Records from a data source:
**********

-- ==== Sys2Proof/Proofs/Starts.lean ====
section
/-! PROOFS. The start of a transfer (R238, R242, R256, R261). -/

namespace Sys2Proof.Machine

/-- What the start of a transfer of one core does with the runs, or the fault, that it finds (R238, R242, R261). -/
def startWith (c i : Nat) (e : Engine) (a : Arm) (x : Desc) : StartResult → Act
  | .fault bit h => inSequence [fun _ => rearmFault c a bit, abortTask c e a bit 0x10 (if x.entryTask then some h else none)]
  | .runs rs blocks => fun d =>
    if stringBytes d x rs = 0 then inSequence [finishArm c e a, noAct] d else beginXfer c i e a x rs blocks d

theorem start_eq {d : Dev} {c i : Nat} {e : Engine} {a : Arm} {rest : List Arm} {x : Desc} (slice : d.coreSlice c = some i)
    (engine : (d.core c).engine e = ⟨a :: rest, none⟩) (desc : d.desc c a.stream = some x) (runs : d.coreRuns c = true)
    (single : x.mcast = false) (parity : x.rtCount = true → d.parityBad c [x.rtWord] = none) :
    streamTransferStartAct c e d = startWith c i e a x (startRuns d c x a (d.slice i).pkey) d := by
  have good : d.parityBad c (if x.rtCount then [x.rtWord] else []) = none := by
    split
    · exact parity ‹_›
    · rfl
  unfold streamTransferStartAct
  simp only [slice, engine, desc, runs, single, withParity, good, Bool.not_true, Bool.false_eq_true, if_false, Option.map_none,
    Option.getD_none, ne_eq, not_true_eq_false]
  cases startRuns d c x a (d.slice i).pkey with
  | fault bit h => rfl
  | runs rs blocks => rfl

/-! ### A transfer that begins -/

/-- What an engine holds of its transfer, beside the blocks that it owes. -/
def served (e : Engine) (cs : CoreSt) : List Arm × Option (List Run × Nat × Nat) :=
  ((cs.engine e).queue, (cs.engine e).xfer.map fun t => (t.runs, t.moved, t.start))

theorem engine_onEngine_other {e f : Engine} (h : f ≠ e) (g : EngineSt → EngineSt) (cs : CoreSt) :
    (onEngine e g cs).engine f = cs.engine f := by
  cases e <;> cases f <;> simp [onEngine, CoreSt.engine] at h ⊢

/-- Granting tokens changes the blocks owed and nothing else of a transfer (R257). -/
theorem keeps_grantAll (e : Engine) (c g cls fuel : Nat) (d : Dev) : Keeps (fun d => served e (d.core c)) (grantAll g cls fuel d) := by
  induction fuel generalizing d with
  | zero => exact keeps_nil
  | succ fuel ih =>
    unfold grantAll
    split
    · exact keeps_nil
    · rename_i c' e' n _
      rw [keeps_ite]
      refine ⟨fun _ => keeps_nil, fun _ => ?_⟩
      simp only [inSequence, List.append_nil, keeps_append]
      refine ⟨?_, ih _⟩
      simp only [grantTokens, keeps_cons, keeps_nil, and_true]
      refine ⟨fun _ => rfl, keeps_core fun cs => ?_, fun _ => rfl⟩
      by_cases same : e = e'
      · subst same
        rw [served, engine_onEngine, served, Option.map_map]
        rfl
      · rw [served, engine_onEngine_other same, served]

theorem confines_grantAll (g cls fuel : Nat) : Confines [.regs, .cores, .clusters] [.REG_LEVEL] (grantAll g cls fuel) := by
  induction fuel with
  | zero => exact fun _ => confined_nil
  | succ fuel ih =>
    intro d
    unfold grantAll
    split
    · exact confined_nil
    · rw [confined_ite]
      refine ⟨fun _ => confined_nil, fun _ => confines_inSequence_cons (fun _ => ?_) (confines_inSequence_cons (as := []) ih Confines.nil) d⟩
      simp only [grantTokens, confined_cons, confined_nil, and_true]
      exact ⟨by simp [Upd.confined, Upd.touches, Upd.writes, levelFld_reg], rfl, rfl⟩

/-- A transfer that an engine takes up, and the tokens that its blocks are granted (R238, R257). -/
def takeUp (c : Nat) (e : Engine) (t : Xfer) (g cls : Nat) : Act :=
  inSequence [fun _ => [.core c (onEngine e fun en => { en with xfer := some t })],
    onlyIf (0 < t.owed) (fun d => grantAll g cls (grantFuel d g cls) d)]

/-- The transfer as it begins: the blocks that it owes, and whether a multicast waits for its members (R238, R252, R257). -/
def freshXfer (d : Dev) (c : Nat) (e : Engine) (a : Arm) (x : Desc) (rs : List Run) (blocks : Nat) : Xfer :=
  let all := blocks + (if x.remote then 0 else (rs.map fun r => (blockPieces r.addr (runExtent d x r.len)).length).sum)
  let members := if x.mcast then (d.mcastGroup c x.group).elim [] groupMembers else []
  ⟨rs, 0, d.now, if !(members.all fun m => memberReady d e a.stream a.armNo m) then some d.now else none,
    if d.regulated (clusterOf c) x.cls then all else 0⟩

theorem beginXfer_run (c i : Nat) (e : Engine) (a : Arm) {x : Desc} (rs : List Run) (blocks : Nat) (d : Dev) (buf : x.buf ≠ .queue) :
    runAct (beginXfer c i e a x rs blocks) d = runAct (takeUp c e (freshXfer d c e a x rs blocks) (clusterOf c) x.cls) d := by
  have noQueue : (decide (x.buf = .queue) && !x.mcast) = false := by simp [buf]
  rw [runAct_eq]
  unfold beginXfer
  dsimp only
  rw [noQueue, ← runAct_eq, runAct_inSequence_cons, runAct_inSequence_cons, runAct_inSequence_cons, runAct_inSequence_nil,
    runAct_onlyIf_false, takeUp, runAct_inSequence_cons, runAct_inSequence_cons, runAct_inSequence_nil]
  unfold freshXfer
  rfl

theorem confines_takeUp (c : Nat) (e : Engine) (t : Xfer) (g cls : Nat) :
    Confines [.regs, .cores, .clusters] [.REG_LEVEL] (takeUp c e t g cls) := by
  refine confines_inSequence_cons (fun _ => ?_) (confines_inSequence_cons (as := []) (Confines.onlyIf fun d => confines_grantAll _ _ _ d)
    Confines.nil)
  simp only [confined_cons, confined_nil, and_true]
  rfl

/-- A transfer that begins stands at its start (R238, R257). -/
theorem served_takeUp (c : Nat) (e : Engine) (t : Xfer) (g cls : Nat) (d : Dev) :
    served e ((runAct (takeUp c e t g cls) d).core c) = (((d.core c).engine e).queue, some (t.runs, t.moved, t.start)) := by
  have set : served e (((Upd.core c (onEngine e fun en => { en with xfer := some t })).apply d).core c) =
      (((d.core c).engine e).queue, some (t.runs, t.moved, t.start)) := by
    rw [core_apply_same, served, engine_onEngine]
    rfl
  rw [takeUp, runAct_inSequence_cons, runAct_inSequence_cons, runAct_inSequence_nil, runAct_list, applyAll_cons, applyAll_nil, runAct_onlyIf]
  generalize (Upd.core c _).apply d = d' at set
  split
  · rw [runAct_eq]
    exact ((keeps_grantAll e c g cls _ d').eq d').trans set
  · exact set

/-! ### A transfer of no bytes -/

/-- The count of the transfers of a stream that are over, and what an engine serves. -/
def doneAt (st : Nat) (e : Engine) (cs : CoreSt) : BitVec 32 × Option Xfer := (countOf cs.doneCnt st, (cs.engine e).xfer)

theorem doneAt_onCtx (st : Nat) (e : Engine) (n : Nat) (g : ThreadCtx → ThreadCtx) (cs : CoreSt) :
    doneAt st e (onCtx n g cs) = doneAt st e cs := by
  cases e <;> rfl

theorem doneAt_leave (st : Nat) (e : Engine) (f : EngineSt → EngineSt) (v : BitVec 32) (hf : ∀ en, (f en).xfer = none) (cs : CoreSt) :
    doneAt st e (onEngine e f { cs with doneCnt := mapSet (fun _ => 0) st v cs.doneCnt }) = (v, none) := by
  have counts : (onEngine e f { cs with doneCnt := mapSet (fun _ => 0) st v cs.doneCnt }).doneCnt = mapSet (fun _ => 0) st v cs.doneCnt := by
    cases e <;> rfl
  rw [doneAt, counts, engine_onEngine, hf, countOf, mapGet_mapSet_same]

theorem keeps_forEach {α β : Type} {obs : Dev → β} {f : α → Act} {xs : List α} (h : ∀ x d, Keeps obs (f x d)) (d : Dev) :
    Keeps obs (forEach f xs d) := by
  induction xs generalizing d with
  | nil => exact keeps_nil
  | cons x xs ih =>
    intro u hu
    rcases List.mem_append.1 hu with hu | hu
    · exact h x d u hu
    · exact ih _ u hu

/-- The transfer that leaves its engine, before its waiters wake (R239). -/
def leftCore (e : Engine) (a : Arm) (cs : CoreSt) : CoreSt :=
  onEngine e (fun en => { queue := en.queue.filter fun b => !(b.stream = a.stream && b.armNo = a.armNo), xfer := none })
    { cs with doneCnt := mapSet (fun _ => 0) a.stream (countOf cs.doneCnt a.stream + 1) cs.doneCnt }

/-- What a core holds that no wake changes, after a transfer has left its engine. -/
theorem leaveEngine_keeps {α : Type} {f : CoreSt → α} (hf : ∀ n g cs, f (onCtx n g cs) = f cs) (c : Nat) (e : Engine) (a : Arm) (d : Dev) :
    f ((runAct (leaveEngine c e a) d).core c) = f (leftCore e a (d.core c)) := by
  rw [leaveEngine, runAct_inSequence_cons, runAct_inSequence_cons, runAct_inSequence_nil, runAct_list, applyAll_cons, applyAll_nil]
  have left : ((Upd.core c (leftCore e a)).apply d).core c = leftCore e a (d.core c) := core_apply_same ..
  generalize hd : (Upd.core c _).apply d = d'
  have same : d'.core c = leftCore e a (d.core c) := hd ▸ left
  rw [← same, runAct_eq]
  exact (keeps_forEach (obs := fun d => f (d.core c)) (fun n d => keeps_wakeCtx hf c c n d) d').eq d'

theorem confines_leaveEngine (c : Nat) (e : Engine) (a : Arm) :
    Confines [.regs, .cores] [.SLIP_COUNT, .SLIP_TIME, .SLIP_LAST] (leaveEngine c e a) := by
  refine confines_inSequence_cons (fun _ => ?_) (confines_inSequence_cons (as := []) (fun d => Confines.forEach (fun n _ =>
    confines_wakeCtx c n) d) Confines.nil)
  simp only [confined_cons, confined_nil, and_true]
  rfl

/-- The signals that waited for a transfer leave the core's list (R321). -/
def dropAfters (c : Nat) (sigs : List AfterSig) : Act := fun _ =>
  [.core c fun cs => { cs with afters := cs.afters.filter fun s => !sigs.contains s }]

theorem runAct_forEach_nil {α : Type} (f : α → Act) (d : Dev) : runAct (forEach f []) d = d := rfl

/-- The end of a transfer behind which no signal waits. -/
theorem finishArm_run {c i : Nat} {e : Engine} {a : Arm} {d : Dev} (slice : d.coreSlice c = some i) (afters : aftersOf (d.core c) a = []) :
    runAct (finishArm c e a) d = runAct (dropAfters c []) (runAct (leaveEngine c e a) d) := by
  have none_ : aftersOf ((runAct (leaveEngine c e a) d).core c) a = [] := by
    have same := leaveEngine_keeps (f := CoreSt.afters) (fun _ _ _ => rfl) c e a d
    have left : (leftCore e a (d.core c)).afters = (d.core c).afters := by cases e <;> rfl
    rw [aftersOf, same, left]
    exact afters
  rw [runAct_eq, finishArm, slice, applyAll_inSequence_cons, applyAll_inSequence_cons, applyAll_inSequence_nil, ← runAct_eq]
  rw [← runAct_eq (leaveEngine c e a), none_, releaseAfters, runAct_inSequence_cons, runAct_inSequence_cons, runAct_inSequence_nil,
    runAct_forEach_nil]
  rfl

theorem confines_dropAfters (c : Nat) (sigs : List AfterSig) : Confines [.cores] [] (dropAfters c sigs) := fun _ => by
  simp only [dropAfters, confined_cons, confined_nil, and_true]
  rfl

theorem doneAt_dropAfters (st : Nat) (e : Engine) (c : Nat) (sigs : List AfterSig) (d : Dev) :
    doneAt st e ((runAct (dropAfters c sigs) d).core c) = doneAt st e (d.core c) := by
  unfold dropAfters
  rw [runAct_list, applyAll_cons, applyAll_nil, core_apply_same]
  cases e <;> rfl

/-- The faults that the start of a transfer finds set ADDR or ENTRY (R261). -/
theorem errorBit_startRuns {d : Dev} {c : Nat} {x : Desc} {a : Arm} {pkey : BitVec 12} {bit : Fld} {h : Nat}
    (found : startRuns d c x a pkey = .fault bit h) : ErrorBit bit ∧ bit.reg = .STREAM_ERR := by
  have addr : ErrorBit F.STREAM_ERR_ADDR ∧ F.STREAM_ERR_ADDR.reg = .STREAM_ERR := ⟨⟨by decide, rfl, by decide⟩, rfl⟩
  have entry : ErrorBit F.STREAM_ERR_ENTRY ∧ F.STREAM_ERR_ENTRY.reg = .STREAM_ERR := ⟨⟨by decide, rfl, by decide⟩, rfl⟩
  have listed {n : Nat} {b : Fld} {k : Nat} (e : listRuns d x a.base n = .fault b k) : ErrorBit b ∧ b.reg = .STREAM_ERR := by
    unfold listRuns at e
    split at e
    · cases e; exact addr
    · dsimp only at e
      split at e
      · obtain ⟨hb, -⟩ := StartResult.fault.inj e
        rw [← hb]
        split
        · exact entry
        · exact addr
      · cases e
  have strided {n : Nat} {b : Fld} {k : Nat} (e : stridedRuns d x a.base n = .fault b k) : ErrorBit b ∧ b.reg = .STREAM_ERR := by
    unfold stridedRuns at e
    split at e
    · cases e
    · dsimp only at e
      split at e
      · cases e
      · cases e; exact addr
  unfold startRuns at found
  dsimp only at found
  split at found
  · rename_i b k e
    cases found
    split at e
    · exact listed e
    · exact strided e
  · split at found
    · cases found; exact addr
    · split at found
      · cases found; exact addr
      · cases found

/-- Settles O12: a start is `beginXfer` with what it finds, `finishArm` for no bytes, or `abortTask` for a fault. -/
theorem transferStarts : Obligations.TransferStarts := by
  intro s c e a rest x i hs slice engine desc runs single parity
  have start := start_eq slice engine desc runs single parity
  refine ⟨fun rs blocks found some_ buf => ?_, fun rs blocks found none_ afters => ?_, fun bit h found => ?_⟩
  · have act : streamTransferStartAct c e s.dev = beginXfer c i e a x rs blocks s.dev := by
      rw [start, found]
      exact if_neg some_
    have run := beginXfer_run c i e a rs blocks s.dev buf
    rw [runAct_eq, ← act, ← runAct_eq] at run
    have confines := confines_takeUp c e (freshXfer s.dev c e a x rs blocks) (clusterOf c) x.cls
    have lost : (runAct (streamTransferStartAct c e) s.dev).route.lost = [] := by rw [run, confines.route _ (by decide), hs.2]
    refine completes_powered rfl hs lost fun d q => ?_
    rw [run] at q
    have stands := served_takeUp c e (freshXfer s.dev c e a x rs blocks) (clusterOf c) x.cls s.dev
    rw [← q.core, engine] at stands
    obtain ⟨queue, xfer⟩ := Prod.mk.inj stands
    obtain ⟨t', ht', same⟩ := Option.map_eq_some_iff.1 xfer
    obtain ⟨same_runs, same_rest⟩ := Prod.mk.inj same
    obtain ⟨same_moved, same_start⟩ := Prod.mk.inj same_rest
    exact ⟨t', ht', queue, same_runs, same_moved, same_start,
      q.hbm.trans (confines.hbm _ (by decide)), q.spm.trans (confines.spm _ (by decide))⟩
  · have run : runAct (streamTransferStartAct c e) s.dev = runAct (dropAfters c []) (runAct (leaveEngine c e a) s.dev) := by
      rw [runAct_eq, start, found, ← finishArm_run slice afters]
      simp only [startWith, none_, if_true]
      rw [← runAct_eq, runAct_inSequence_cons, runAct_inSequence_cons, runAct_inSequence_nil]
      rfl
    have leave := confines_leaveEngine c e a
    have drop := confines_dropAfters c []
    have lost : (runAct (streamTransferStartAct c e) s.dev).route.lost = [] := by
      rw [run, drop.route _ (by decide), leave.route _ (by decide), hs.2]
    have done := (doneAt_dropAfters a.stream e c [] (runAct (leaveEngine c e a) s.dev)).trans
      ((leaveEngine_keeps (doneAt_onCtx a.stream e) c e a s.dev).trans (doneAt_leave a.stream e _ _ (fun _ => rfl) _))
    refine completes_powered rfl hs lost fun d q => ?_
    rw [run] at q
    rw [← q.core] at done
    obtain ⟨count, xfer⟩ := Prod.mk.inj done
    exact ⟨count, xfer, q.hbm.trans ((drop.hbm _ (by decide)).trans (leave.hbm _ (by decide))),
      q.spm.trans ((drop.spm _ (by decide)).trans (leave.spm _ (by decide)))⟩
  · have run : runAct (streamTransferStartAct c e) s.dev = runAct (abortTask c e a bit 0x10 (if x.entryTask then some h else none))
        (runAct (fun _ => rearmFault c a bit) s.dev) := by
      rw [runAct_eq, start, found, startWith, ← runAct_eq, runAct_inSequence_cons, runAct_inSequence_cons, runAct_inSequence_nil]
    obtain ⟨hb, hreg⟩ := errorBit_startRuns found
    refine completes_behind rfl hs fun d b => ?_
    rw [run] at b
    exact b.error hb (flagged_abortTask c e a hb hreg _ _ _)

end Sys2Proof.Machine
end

**********

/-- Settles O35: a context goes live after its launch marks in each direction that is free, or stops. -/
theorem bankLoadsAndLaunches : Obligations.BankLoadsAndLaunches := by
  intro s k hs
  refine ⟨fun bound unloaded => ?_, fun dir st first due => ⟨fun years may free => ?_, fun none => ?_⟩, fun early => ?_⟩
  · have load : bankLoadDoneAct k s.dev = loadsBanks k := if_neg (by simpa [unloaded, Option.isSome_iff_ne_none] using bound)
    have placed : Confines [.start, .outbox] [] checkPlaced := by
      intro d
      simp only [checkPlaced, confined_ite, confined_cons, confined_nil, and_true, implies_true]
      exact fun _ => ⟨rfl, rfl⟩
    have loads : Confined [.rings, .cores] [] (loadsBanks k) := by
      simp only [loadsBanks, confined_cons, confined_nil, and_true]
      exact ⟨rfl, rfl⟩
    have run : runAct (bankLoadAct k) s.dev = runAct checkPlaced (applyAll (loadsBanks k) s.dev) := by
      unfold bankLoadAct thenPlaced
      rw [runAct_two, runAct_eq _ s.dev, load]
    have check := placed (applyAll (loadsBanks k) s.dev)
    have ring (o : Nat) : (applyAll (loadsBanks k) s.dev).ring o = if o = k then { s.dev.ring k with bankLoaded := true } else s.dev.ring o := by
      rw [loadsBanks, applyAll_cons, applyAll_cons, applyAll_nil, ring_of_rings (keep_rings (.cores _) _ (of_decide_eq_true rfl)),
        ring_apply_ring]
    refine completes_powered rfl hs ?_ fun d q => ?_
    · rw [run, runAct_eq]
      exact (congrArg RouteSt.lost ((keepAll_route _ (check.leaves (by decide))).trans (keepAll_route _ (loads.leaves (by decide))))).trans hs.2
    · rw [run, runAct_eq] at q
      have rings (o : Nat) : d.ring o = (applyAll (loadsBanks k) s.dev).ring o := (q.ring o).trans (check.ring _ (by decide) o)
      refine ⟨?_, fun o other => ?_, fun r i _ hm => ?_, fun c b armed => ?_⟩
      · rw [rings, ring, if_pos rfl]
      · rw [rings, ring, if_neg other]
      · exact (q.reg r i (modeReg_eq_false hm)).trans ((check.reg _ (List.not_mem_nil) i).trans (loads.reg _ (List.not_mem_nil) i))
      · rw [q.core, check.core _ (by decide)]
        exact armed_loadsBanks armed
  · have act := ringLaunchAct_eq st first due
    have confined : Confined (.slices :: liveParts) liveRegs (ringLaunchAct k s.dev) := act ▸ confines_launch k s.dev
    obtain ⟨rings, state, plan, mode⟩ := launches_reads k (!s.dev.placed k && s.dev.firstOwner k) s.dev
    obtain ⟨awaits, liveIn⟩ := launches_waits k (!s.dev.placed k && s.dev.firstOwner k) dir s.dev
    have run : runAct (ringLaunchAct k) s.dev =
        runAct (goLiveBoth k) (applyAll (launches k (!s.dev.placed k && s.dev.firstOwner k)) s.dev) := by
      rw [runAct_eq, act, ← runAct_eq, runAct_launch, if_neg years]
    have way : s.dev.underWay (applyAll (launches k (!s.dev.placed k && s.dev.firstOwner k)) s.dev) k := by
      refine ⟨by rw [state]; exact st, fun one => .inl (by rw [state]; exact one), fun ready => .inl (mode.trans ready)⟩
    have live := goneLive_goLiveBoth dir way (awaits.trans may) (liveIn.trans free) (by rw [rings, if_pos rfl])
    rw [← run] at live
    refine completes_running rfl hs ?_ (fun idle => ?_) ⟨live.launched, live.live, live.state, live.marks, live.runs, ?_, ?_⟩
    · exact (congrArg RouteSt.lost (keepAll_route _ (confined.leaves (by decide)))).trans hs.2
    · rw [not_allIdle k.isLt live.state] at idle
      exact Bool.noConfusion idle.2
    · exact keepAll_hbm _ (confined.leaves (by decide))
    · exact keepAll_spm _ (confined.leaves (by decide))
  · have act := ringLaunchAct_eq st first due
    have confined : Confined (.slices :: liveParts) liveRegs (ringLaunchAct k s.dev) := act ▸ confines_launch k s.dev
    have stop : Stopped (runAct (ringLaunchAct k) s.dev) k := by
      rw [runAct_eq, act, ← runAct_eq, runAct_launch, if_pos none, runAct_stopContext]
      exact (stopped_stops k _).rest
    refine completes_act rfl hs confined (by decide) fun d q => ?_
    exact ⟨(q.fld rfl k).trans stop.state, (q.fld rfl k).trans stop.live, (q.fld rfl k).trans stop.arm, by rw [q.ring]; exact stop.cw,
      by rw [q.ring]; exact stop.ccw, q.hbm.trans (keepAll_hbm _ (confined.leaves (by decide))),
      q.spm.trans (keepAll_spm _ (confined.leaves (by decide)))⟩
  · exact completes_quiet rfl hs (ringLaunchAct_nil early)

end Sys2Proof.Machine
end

**********

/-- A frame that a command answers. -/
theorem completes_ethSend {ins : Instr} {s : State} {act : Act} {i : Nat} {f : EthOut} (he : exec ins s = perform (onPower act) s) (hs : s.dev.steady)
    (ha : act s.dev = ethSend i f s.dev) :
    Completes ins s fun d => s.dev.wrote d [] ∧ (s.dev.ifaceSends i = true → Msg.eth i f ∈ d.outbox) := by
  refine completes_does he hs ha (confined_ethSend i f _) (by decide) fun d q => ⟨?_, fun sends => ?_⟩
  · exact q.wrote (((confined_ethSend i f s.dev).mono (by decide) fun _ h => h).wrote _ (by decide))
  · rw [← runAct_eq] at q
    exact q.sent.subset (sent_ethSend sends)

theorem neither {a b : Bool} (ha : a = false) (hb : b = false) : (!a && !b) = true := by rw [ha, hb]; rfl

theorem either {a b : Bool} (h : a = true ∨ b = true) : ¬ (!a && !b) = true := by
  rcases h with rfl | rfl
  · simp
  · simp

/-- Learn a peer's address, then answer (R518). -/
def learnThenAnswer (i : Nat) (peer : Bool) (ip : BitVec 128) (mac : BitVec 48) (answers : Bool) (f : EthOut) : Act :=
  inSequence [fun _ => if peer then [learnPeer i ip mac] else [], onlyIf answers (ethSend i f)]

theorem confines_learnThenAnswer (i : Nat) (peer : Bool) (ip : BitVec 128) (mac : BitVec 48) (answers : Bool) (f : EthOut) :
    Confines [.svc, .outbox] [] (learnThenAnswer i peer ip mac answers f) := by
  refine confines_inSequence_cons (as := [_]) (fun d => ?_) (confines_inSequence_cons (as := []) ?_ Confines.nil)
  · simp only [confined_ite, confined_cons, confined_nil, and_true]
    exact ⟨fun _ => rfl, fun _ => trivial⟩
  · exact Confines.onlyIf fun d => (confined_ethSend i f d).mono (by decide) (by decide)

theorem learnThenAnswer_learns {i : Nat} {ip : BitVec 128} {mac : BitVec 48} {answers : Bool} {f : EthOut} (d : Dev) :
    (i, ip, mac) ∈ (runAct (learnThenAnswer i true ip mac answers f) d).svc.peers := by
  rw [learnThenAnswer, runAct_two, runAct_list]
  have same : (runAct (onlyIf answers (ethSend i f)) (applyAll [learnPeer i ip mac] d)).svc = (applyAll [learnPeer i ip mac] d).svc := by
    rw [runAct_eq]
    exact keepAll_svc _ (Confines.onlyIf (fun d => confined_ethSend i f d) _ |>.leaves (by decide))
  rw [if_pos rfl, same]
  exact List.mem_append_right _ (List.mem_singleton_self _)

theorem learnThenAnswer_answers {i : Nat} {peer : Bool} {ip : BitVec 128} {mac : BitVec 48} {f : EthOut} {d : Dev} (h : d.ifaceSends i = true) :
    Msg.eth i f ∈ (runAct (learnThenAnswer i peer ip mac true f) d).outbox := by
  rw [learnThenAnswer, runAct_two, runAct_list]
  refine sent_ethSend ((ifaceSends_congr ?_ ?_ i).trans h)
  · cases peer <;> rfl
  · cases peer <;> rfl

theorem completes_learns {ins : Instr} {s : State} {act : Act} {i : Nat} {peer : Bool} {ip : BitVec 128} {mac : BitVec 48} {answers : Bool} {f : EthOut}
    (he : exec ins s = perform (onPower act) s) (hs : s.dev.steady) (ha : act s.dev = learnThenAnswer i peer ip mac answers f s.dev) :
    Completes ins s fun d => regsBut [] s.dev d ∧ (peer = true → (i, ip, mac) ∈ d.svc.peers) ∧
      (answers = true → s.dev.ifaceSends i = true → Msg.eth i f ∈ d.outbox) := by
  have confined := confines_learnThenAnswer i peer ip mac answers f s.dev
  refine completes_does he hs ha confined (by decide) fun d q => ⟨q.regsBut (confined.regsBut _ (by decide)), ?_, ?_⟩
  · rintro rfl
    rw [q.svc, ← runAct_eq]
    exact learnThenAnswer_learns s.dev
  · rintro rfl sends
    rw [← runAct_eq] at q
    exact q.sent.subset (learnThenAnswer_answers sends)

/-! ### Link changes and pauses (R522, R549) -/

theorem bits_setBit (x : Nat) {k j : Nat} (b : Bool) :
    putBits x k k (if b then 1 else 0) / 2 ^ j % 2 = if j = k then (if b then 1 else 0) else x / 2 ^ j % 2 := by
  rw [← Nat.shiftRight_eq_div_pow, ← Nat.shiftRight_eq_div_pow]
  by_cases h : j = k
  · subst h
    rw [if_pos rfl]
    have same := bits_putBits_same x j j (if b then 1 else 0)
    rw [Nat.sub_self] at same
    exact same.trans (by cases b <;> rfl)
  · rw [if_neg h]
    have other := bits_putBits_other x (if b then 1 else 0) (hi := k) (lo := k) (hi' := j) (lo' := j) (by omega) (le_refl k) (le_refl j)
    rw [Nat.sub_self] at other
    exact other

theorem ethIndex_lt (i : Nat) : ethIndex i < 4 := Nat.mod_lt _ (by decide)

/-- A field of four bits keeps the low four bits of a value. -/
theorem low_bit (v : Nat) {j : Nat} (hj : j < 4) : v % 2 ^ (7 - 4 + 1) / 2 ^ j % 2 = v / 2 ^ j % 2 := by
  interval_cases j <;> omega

**********

**Problem statement:** From the entries above, return exactly the line containing "hf, countOf, mapGet_mapSet_same]", the line containing "Keeps obs (forEach f xs d) := by", and all lines between, and nothing else.

**Your response:**
  rw [doneAt, counts, engine_onEngine, hf, countOf, mapGet_mapSet_same]

theorem keeps_forEach {α β : Type} {obs : Dev → β} {f : α → Act} {xs : List α} (h : ∀ x d, Keeps obs (f x d)) (d : Dev) :
    Keeps obs (forEach f xs d) := by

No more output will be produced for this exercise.